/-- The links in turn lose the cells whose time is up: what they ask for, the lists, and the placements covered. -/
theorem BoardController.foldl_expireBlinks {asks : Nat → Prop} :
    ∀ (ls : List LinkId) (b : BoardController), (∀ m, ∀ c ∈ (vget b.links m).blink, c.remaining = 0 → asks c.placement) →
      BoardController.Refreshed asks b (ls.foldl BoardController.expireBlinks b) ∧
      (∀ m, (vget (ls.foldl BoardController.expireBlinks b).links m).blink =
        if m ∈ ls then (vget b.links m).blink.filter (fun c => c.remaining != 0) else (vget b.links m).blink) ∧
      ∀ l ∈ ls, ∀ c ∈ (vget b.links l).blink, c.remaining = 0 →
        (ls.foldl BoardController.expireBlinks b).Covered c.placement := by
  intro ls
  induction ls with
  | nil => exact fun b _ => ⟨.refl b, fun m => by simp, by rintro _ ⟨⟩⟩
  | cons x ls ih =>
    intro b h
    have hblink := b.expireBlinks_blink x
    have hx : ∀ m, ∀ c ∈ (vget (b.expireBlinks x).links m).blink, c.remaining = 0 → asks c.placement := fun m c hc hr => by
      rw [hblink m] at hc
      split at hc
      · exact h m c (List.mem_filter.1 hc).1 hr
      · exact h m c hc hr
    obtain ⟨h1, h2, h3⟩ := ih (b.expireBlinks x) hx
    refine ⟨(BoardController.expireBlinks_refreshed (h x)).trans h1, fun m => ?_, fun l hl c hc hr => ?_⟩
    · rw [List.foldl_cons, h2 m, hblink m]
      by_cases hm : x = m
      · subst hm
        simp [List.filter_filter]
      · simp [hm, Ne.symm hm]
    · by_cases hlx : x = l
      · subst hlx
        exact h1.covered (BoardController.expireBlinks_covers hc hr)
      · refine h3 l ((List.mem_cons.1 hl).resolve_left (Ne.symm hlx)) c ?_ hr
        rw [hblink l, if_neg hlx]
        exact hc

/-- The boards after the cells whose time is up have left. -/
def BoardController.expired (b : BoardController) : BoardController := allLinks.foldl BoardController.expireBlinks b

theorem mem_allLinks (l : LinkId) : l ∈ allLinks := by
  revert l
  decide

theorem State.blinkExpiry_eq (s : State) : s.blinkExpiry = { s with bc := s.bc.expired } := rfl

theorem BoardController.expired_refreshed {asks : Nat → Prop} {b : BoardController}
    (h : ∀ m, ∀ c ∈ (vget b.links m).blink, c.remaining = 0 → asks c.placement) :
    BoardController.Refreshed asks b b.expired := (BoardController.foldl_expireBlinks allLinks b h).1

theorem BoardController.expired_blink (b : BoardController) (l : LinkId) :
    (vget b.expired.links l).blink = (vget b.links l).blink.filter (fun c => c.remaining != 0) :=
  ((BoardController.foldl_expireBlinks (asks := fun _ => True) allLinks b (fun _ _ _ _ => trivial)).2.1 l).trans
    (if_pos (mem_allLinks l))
--
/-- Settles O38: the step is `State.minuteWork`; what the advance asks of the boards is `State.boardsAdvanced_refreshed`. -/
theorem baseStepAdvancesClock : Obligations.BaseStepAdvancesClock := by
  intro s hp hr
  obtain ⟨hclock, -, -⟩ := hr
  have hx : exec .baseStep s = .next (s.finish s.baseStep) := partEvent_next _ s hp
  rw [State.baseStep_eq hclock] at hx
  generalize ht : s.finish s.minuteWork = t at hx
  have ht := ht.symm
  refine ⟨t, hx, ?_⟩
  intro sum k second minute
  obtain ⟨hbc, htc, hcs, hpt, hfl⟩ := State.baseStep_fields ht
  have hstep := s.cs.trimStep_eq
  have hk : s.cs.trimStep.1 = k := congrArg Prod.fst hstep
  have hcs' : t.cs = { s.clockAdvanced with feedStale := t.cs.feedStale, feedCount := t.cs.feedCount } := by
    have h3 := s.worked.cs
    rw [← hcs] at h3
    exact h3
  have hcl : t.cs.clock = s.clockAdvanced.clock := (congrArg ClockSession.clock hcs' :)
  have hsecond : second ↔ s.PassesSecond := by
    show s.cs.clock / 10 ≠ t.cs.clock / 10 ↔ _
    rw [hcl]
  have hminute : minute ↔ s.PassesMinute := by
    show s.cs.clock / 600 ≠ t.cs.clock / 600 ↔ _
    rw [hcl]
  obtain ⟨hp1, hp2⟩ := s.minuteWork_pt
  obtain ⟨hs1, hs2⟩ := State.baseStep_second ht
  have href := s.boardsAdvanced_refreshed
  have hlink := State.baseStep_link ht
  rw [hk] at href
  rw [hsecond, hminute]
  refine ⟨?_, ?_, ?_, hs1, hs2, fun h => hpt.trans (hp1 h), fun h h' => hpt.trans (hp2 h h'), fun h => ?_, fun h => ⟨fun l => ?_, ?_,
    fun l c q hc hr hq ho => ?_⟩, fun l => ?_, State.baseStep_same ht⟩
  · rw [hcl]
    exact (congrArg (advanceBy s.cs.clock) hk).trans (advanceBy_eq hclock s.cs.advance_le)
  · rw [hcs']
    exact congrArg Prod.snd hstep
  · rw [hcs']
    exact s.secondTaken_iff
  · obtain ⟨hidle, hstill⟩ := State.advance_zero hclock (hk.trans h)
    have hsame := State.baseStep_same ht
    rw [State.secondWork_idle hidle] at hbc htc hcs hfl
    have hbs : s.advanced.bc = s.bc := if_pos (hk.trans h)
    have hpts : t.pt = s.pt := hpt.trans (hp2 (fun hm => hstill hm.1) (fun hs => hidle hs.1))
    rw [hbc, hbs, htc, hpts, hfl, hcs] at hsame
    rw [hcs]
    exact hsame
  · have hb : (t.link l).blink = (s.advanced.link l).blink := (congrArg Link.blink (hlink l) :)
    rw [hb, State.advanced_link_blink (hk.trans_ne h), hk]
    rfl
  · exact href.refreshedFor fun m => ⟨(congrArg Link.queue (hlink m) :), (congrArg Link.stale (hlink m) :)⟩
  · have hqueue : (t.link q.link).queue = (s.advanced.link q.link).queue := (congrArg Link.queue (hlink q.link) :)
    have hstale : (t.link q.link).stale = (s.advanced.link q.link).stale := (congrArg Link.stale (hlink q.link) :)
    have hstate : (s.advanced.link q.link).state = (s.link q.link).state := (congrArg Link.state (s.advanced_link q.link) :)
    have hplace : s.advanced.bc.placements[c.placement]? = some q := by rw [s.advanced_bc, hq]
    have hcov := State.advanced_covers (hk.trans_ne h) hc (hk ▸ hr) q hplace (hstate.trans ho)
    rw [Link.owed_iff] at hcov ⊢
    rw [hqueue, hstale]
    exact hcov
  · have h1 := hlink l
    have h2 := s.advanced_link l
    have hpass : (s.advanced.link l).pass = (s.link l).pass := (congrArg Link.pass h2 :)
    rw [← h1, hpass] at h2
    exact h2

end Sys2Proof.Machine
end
--
Exercise: Using the data above, reproduce exactly the lines between those holding "cons x ls ih =>" and "m, hblink m]", inclusive, and no others.

Solution to the exercise:
  | cons x ls ih =>
    intro b h
    have hblink := b.expireBlinks_blink x
    have hx : ∀ m, ∀ c ∈ (vget (b.expireBlinks x).links m).blink, c.remaining = 0 → asks c.placement := fun m c hc hr => by
      rw [hblink m] at hc
      split at hc
      · exact h m c (List.mem_filter.1 hc).1 hr
      · exact h m c hc hr
    obtain ⟨h1, h2, h3⟩ := ih (b.expireBlinks x) hx
    refine ⟨(BoardController.expireBlinks_refreshed (h x)).trans h1, fun m => ?_, fun l hl c hc hr => ?_⟩
    · rw [List.foldl_cons, h2 m, hblink m]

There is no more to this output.